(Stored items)
-- ==== Sys2Proof/Machine/Core.lean ====
section
/-! DEFINITION. The model as the host reads it. -/

def Sys2Proof.core : Host.Core :=
  { State := Sys2Proof.Machine.State, Fault := Sys2Proof.Machine.Fault, Refusal := Sys2Proof.Machine.Refusal,
    step := Sys2Proof.Machine.step, reset := Sys2Proof.Machine.State.reset }
end

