/-- Vector elementwise instructions (R115, R122, R123): each is in flight with its result for every position. It rests
on the model's own choice of log entry 14. -/
def Obligations.VectorElementwiseCompletes : Prop :=
  ∀ (s : State) (c : CtxRef) (w : Word32),
    let x := s.ctxOf c
    let t := vType w
    let a (k : Nat) : Nat := elem (x.vreg (wRs1 w)) (typeWidth t) k
    let b (k : Nat) : Nat := elem (x.vreg (wRs2 w)) (typeWidth t) k
    let d (k : Nat) : Nat := elem (x.vreg (wRd w)) (typeWidth t) k
    let shift := (x.rx (wRs2 w)).toNat
    let plain (f : Nat → Nat) (u : State) : Prop :=
      ∃ v, Elements x w f v ∧ InFlight s u c { destV := some (wRd w, v) }
    (VecIssues s .vfp c w [] (vfpRegs w ++ keepsOld w) → Runs (.vfp c w) s (fun u => ∃ v fx,
      Elements x w (fun k => (fpOp (typeFmt t) (vFunct w) (a k) (b k) (d k)).bits) v ∧
      FlagsOf x w (fun k => (fpOp (typeFmt t) (vFunct w) (a k) (b k) (d k)).flags) fx.fl ∧
      InFlight s u c (VecOp.ofV (wRd w) v fx))) ∧
    (VecIssues s .vint c w [] ([wRs1 w, wRs2 w] ++ keepsOld w) → Runs (.vint c w) s
      (plain (fun k => vintOp (typeWidth t) (vFunct w) (a k) (b k)))) ∧
    (VecIssues s .vmv c w [] ([wRs1 w] ++ keepsOld w) → Runs (.vmv c w) s (plain a)) ∧
    (VecIssues s .vbcx c w [] (keepsOld w) → Runs (.vbcx c w) s (plain (fun _ => (x.rx (wRs1 w)).toNat))) ∧
    (VecIssues s .viota c w [] (keepsOld w) → Runs (.viota c w) s (plain (fun k => k))) ∧
    (VecIssues s .vsldn c w [] ([wRs1 w] ++ keepsOld w) → Runs (.vsldn c w) s
      (plain (fun k => if k + shift < typeCount t then a (k + shift) else 0))) ∧
    (VecIssues s .vslup c w [] ([wRs1 w, wRd w] ++ keepsOld w) → Runs (.vslup c w) s
      (plain (fun k => if shift ≤ k then a (k - shift) else d k)))

/-- Vector functions, broadcasts of f registers, conversions and comparisons (R113, R115, R122, R126, R134): each is in
flight with its result; a function unit that is powered down starts to wake first, and nothing issues. It rests on the
model's own choices of log entries 11, 13 and 14. -/
def Obligations.VectorFunctionsComplete : Prop :=
  ∀ (s : State) (c : CtxRef) (w : Word32),
    let x := s.ctxOf c
    let t := vType w
    let a (k : Nat) : Nat := elem (x.vreg (wRs1 w)) (typeWidth t) k
    let b (k : Nat) : Nat := elem (x.vreg (wRs2 w)) (typeWidth t) k
    let xf (k : Nat) : FRes := vxfOp (typeFmt t) t (vFunct w) (a k) (b k)
    let regs := (if vFunct w = 0 then [wRs1 w, wRs2 w] else [wRs1 w]) ++ keepsOld w
    let bit (k : Nat) : Bool :=
      if vFunct w = 6 then decide (k < (x.rx (wRs1 w)).toNat)
      else if vFunct w = 7 then decide ((x.rx (wRs1 w)).toNat ≤ k) else (vcmpOp t (vFunct w) (a k) (b k)).1
    (VecIssues s .vxf c w [] regs → (s.core c.key).vxu = .on → Runs (.vxf c w) s (fun u => ∃ v fx,
      Elements x w (fun k => (xf k).bits) v ∧ FlagsOf x w (fun k => (xf k).flags) fx.fl ∧
      InFlight s u c { VecOp.ofV (wRd w) v fx with unit := some .vxu })) ∧
    (VecIssues s .vxf c w [] regs → (s.core c.key).vxu = .off → Runs (.vxf c w) s (fun u =>
      OnlyCore s u c.key ∧ (u.core c.key).vxu = .waking)) ∧
    (VecIssues s .vbcf c w [] (keepsOld w) → Runs (.vbcf c w) s (fun u => ∃ v fx,
      Elements x w (fun _ => ((FmtWord.reg (typeFmt t)).store 0 0 (Fmt.fp64.decode (x.rf (wRs1 w)).toNat)).bits) v ∧
      InFlight s u c (VecOp.ofV (wRd w) v fx))) ∧
    (∀ dw sw, VecIssues s .vcvt c w [] (wRs1 w :: wRd w :: []) → vcvtPlan (x.rx (wRs2 w)) t = some (dw, sw) →
      vMask w = 0 → dw.fmt.count = sw.fmt.count → dw.stoch = false → Runs (.vcvt c w) s (fun u => ∃ v fx,
        (∀ k, k < dw.fmt.count → elem v dw.fmt.width k =
          (dw.store 0 0 (sw.value (elem (x.vreg (wRs1 w)) sw.fmt.width k) 0)).bits % 2 ^ dw.fmt.width) ∧
        InFlight s u c (VecOp.ofV (wRd w) v fx))) ∧
    (VecIssues s .vcmp c w ((keepsOld w).map (fun r => r % 8)) (if 6 ≤ vFunct w then [] else [wRs1 w, wRs2 w]) → Runs (.vcmp c w) s (fun u =>
      ∃ m fl, (∀ k, k < 4096 → m.getLsbD k = (decide (k < typeCount t) &&
          (if x.active w k then bit k else !(vMz w) && (x.mreg (wRd w)).getLsbD k))) ∧
        InFlight s u c { destM := some (wRd w, m), flags := fl }))

/-- Masks, reductions and waking (R97, R112, R115, R123, R135): the mask operations on all 4,096 bits; VSUM over the
fixed tree, VMAX and VMIN over the active elements to an f or x register; VPOPC and VFIRST of a mask; VWAKE starts the
wake of the units that it names. It rests on the model's own choices of log entries 12 and 14. -/
def Obligations.VectorReductionsComplete : Prop :=
  ∀ (s : State) (c : CtxRef) (w : Word32),
    let x := s.ctxOf c
    let t := vType w
    let f := typeFmt t
    let n := typeCount t
    let a (k : Nat) : Nat := elem (x.vreg (wRs1 w)) (typeWidth t) k
    let leaves (blank : Nat) : List Nat := (List.range n).map (fun k => if x.active w k then a k else blank)
    let set : List Nat := (List.range n).filter (fun k => (x.mreg (wRs1 w)).getLsbD k && x.active w k)
    (VecIssues s .vmsk c w (vmskReads w) [] → Runs (.vmsk c w) s (fun u =>
      InFlight s u c { destM := some (wRd w, maskOp (vFunct w) (x.mreg (wRs1 w)) (x.mreg (wRs2 w))) })) ∧
    (VecIssues s .vsumF c w [] [wRs1 w] → Runs (.vsumF c w) s (fun u =>
      let r := treeSum (codeAdd f) (leaves f.signBit)
      InFlight s u c { destF := some (wRd w, toFp64 f (r.1.getD 0)), flags := r.2.fl, sat := r.2.sat, flush := r.2.flush })) ∧
    (VecIssues s .vsumI c w [] [wRs1 w] → Runs (.vsumI c w) s (fun u =>
      let r := treeSum (wrapAdd (typeWidth t)) (leaves 0)
      InFlight s u c { destX := some (wRd w, (BitVec.ofNat (typeWidth t) (r.1.getD 0)).signExtend 64) })) ∧
    (VecIssues s .vmaxF c w [] [wRs1 w] → Runs (.vmaxF c w) s (fun u =>
      InFlight s u c { destF := some (wRd w, (x.extreme w true).1), flags := (x.extreme w true).2 })) ∧
    (VecIssues s .vminF c w [] [wRs1 w] → Runs (.vminF c w) s (fun u =>
      InFlight s u c { destF := some (wRd w, (x.extreme w false).1), flags := (x.extreme w false).2 })) ∧
    (VecIssues s .vpopc c w [wRs1 w] [] → Runs (.vpopc c w) s (fun u =>
      InFlight s u c { destX := some (wRd w, BitVec.ofNat 64 set.length) })) ∧
    (VecIssues s .vfirst c w [wRs1 w] [] → Runs (.vfirst c w) s (fun u =>
      InFlight s u c { destX := some (wRd w, BitVec.ofNat 64 (set.headD n)) })) ∧
    (VecIssues s .vwake c w [] [] → Runs (.vwake c w) s (fun u => SameMem s u ∧
      (wRs1 w % 2 = 1 → (s.core c.key).vxu = .off → (u.core c.key).vxu = .waking) ∧
      (wRs1 w / 2 % 2 = 1 → (s.core c.key).vgu = .off → (u.core c.key).vgu = .waking) ∧ (u.ctxOf c).pc = x.pc + 4))

/-- Vector memory on inkwell rows (R122, R124, R125, R127, R129, R165, R172): a raw load takes the row's bytes into the active
positions; a raw store, a gather and a scatter are in flight with what they read or will write. A load and a gather correct
the single-bit errors of the rows that they read, and nothing else of the inkwell changes. Every check on the locator and the
handle is passed, no row holds an uncorrectable error, and no store of the context to the rows is on its way. It rests on the
model's own choice of log entry 14. -/
def Obligations.VectorMemoryCompletes : Prop :=
  ∀ (s : State) (c : CtxRef) (w : Word32),
    let x := s.ctxOf c
    let k := s.core c.key
    let l := x.rx (wRs1 w)
    let h := k.handle (inkHandle l)
    let usable (row : Nat) : Prop := isInk l = true ∧ inkLocBad l = false ∧ h.st = 1 ∧ row < h.count ∧
      x.vq = [] ∧ x.drain = [] ∧ ∀ p, k.inkBad.contains p = false
    let rows := (vgsActive x w).map (vgsRow x w)
    (∀ f, VecIssues s .vld c w [] (keepsOld w) → vMask w = 0 → (vType w = 6 ∨ vType w = 7) →
      memWord w (x.rx (wRs2 w)) = some f → (∀ i, i < 4 → usable (inkRow l + i)) →
      Runs (.vld c w) s (fun u => ∃ v,
        InFlight ((s.correctRows c.key ((List.range 4).map (fun i => h.base + (inkRow l + i)))).ctxDone c) u c
          { destV := some (wRd w, v) } ∧
        ∀ i, i < typeCount (vType w) → elem v (typeWidth (vType w)) i =
          fld (k.row (h.base + inkRow l + typeWidth (vType w) * i / 4096)) (typeWidth (vType w) * i % 4096)
            (typeWidth (vType w)))) ∧
    (∀ f, VecIssues s .vst c w [] [wRd w] → vMask w = 0 → (vType w = 6 ∨ vType w = 7) →
      memWord w (x.rx (wRs2 w)) = some f → (∀ i, i < 4 → usable (inkRow l + i)) → h.wp = false →
      Runs (.vst c w) s (fun u => ∃ stores, InFlight (s.ctxDone c) u c { stores := stores } ∧
        stores = (List.range 4).map (fun i => VStore.ink (h.base + inkRow l + i) (inkHandle l) (inkRow l + i)
          (BitVec.allOnes 4096) ((x.vreg (wRd w)).extractLsb' (4096 * i) 4096)))) ∧
    (VecIssues s .vgath c w [] (wRs2 w :: wRd w :: []) → k.vgu = .on → vgsTrap x w = none → (∀ r ∈ rows, usable r) →
      rows ≠ [] → Runs (.vgath c w) s (fun u => ∃ v,
        InFlight ((s.correctRows c.key (rows.map (fun r => h.base + r))).ctxDone c) u c
          { destV := some (wRd w, v), unit := some .vgu } ∧
        ∀ i ∈ vgsActive x w, i < typeCount (vType w) → elem v (typeWidth (vType w)) i =
          fld (k.row (h.base + vgsRow x w i)) (8 * (vgsInk x w i % 512).toNat) (typeWidth (vType w)))) ∧
    (VecIssues s .vscat c w [] [wRs2 w, wRd w] → k.vgu = .on → vgsTrap x w = none → (∀ r ∈ rows, usable r) → h.wp = false →
      rows ≠ [] → Runs (.vscat c w) s (fun u => InFlight s u c { unit := some .vgu, stores := (vgsActive x w).map (fun i =>
        let bit := 8 * (vgsInk x w i % 512).toNat
        VStore.ink (h.base + vgsRow x w i) (inkHandle l) (vgsRow x w i)
          (BitVec.ofNat 4096 ((2 ^ typeWidth (vType w) - 1) * 2 ^ bit))
          (BitVec.ofNat 4096 (elem (x.vreg (wRd w)) (typeWidth (vType w)) i * 2 ^ bit))) }))

/-- Passes of the matrix unit (R68, R82, R84, R85, R86, R89): the next waiting request is accepted as a pass with the outputs
of the inkwell as it is; a closing cursive group becomes one pass; the oldest pass writes its outputs, a FIXED sum
replacing or adding to its entry; a comparison of a row's outputs, disturbed by an error, with the expected sum holds for an
integer format when they are equal, and for FP16 and BF16 when they differ by at most the magnitude sum times 2^-S plus
2^-136; one that holds, and one that the pass does not make, changes nothing, and a failed one is captured in MXU_FSTAT and
halts the core. It rests on the model's own choices of log entries 18 and 75. -/
def Obligations.MatrixPassesComplete : Prop :=
  ∀ (s : State) (r : CoreRef), CoreExists r →
    let k := s.core r.key
    (∀ q, k.halted = false → k.cwin = 0 → k.group = [] → k.passes.length < 16 → k.revokedReq = none → k.nextReq = some q →
      k.badRow (passRows (k.retains q) [q]) = none →
      Runs (.mmAccept r) s (fun t => OnlyCore s t r.key ∧ (t.core r.key).mmWait = (k.dropReq q).mmWait ∧
        (t.core r.key).res = k.res ∧ (t.core r.key).ink = k.ink ∧ (t.core r.key).lastCtx = q.ctx ∧
        (t.core r.key).passes = k.passes ++ [{ shape := q.shape, mode := q.mode, fmt := q.fmtCode, rows := q.rows
                                               parts := [k.partOf q (!(k.retains q))] }])) ∧
    (∀ q qs, k.halted = false → k.group = q :: qs → k.passes.length < 16 → k.revokedReq = none → k.mmWait = [] → k.group.any k.mmBlocked = false →
      k.badRow (passRows (k.retains q) (q :: qs)) = none → (s.die r.die.toNat).traces = [] →
      Runs (.cursiveGroupClose r) s (fun t => OnlyCore s t r.key ∧ (t.core r.key).group = [] ∧
        (t.core r.key).groupClosed = false ∧ (t.core r.key).res = k.res ∧ (t.core r.key).ink = k.ink ∧
        ∃ p, (t.core r.key).passes = k.passes ++ [p] ∧ p.shape = q.shape ∧ p.mode = q.mode ∧
          p.parts = k.partsOf (k.retains q) (q :: qs))) ∧
    (∀ p rest part e n c, k.passes = p :: rest → p.parts = [part] → part.outs = [(e, .fixed [n] c 0)] →
      fitsInt 128 n = true →
      Runs (.mmPassComplete r 0) s (fun t => (t.core r.key).passes = rest ∧ (t.core r.key).ink = k.ink ∧ SameMem s t ∧
        (part.acc = false → (t.core r.key).entryVal e = RVal.fixed n c 0) ∧
        (∀ o, part.acc = true → k.entryVal e = RVal.fixed o c 0 → fitsInt 128 o = true → fitsInt 128 (o + n) = true →
          (t.core r.key).entryVal e = RVal.fixed (o + n) c 0) ∧
        (∀ i, i ≠ e → SMap.get (t.core r.key).res i {} = SMap.get k.res i {}) ∧
        (∀ j, j ≠ part.ctx → t.ctx r.key j = s.ctx r.key j) ∧ ∀ i, i ≠ r.key → t.core i = s.core i)) ∧
    (∀ f, k.chkSums f = none → k.failedCheck f = none) ∧
    (∀ f p q fmt v, k.chkSums f = some (p, q, fmt, v) →
      let off : Nat := (v.expected - (v.row + f.err)).natAbs
      let within (tol : Nat) : Prop := off * 2 ^ tol ≤ v.magnitude + 2 ^ tol * 2 ^ 164
      k.failedCheck f = none ↔ (match fmt with | .bf16 => within k.ctolBf16 | .fp16 => within k.ctolFp16 | _ => off = 0)) ∧
    (∀ f, k.failedCheck f = none → Runs (.arrayChecksumFault r f) s (fun t => t = s)) ∧
    (∀ f p q, k.failedCheck f = some (p, q) → k.jobs = [] → k.armed = false →
      Runs (.arrayChecksumFault r f) s (fun t => t.core r.key = { k with
        fstat := k.fstat.capture p q f, halted := true, faults := min (k.faults + 1) 255, armed := true, lastKind := 1 }))

namespace Sys2Proof.Claims

/-- A reservoir instruction passes its checks (R132) and waits for nothing (R78): its descriptor with no scale of 2 and OP
0, the format of its elements, which are not rounded stochastically, and entries of its active positions in range. -/
def ResIssues (s : State) (row : Row) (c : CtxRef) (w : Word32) (regs : List Nat) (raw : Bool) (o : FmtWord) : Prop :=
  let x := s.ctxOf c
  let d := EdDesc.parse (SMap.get x.ed (vType w) 0)
  let act := (List.range (if raw then 32 else o.fmt.count)).filter (x.active w)
  VecIssues s row c w [] regs ∧ d.words (row == .vrrd) = some (o, none) ∧ o.scale ≠ 2 ∧ o.stoch = false ∧
  (∀ e ∈ act, d.entry (x.rx (wRs1 w)).toNat e < 16384) ∧
  (s.core c.key).resBusy c.idx (bothBanks (act.map (fun e => d.entry (x.rx (wRs1 w)).toNat e))) = false

/-- The reservoir entry of position e of a reservoir instruction (R131), with its bank. -/
def resEntry (x : Ctx) (w : Word32) (e : Nat) : Nat :=
  let d := EdDesc.parse (SMap.get x.ed (vType w) 0)
  d.number (d.entry (x.rx (wRs1 w)).toNat e)

/-- The code that a position of a reservoir read gives with OP 0 (R98, R99): the entry's value times μ, rounded once. -/
def resCode (s : State) (c : CtxRef) (w : Word32) (o : FmtWord) (e : Nat) : Nat :=
  let x := s.ctxOf c
  let d := EdDesc.parse (SMap.get x.ed (vType w) 0)
  (o.store 0 0 (mulF ((s.core c.key).entryVal (resEntry x w e)).value (d.mu x w)).1).bits % 2 ^ o.fmt.width

end Sys2Proof.Claims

### PROBLEM TO WORK ON
Write out exactly the lines that fall from the line with "with the outputs" to the line with "rows := q.rows" in the records above, keeping both ends.

### EXERCISE OUTPUT
/-- Passes of the matrix unit (R68, R82, R84, R85, R86, R89): the next waiting request is accepted as a pass with the outputs
of the inkwell as it is; a closing cursive group becomes one pass; the oldest pass writes its outputs, a FIXED sum
replacing or adding to its entry; a comparison of a row's outputs, disturbed by an error, with the expected sum holds for an
integer format when they are equal, and for FP16 and BF16 when they differ by at most the magnitude sum times 2^-S plus
2^-136; one that holds, and one that the pass does not make, changes nothing, and a failed one is captured in MXU_FSTAT and
halts the core. It rests on the model's own choices of log entries 18 and 75. -/
def Obligations.MatrixPassesComplete : Prop :=
  ∀ (s : State) (r : CoreRef), CoreExists r →
    let k := s.core r.key
    (∀ q, k.halted = false → k.cwin = 0 → k.group = [] → k.passes.length < 16 → k.revokedReq = none → k.nextReq = some q →
      k.badRow (passRows (k.retains q) [q]) = none →
      Runs (.mmAccept r) s (fun t => OnlyCore s t r.key ∧ (t.core r.key).mmWait = (k.dropReq q).mmWait ∧
        (t.core r.key).res = k.res ∧ (t.core r.key).ink = k.ink ∧ (t.core r.key).lastCtx = q.ctx ∧
        (t.core r.key).passes = k.passes ++ [{ shape := q.shape, mode := q.mode, fmt := q.fmtCode, rows := q.rows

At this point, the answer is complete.